*Task statement*
Return all lines in the data where the string "enabled" can be found.

*Data extract*
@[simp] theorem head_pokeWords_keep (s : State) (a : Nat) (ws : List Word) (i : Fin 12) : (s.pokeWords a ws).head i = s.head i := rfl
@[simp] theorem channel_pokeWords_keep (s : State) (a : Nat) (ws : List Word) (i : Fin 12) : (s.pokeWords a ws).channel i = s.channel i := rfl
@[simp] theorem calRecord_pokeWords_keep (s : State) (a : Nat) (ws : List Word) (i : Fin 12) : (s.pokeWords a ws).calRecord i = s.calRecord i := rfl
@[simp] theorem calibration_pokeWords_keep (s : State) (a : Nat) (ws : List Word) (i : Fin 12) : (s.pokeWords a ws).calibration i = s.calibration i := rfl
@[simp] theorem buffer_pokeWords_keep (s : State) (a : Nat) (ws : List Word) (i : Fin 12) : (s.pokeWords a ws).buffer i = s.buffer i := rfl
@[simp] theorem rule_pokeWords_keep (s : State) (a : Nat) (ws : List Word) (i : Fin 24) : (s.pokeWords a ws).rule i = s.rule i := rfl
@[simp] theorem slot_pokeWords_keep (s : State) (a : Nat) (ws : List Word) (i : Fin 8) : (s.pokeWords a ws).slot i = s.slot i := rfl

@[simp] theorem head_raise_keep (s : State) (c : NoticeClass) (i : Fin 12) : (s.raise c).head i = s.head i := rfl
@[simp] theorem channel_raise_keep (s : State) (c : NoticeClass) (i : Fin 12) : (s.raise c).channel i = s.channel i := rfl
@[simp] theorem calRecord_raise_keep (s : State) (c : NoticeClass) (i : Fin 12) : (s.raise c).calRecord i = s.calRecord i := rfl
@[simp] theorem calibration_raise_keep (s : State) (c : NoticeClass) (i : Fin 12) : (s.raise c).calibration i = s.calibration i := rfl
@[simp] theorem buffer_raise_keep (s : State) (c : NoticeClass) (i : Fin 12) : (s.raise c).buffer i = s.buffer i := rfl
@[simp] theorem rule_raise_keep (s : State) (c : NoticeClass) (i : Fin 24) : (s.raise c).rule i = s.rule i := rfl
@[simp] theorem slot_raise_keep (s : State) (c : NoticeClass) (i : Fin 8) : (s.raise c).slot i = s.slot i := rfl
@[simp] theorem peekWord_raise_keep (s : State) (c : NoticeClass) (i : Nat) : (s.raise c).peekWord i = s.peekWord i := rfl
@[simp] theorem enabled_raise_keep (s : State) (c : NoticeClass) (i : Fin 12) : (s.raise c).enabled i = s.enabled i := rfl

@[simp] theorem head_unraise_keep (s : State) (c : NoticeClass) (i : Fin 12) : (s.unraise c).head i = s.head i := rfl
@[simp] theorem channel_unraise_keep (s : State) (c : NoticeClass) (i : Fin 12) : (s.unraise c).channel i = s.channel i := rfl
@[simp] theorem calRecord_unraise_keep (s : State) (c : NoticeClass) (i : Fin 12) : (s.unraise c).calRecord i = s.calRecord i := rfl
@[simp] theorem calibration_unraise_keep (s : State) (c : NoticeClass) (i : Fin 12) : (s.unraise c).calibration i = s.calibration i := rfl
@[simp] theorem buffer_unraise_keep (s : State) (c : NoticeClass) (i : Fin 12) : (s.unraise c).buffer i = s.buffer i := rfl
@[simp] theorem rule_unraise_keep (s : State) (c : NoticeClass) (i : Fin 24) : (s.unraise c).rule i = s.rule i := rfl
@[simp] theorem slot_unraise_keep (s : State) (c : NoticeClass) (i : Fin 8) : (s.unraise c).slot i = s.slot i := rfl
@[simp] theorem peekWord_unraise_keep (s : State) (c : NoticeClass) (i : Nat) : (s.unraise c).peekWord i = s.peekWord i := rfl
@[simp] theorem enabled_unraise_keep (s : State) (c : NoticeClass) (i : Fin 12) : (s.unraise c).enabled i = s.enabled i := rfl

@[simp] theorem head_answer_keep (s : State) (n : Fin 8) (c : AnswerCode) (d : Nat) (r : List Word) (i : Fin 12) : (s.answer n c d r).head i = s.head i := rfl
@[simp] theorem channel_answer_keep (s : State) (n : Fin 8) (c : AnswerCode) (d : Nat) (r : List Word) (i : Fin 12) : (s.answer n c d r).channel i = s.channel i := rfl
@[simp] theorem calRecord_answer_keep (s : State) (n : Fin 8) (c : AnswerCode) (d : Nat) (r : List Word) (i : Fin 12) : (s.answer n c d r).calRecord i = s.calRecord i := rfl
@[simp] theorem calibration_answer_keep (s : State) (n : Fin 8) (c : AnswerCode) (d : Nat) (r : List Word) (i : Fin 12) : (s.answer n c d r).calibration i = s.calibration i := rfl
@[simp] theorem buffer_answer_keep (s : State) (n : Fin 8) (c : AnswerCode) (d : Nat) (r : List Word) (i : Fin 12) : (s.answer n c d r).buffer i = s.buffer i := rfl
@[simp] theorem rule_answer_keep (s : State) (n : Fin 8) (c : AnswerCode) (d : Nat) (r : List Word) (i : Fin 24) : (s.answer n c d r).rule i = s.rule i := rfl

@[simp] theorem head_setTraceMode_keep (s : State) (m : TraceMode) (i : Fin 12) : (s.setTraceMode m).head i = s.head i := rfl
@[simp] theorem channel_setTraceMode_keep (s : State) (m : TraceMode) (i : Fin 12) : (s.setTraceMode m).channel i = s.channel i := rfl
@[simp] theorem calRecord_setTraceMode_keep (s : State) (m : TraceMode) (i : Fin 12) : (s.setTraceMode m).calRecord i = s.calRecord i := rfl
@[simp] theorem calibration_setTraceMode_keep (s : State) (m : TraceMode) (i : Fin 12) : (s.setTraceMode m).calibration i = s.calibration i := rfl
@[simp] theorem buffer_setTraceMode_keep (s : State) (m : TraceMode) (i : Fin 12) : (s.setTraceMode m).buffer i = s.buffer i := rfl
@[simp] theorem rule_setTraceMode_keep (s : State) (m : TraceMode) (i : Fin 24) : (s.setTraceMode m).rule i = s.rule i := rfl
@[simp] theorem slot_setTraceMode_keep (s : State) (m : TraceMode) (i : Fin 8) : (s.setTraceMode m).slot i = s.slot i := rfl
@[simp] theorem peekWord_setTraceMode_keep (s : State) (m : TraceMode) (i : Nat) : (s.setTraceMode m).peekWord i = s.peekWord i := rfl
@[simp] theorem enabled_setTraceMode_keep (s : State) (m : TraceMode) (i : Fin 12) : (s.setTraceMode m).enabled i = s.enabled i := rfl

*Response*
@[simp] theorem enabled_raise_keep (s : State) (c : NoticeClass) (i : Fin 12) : (s.raise c).enabled i = s.enabled i := rfl
@[simp] theorem enabled_unraise_keep (s : State) (c : NoticeClass) (i : Fin 12) : (s.unraise c).enabled i = s.enabled i := rfl
@[simp] theorem enabled_setTraceMode_keep (s : State) (m : TraceMode) (i : Fin 12) : (s.setTraceMode m).enabled i = s.enabled i := rfl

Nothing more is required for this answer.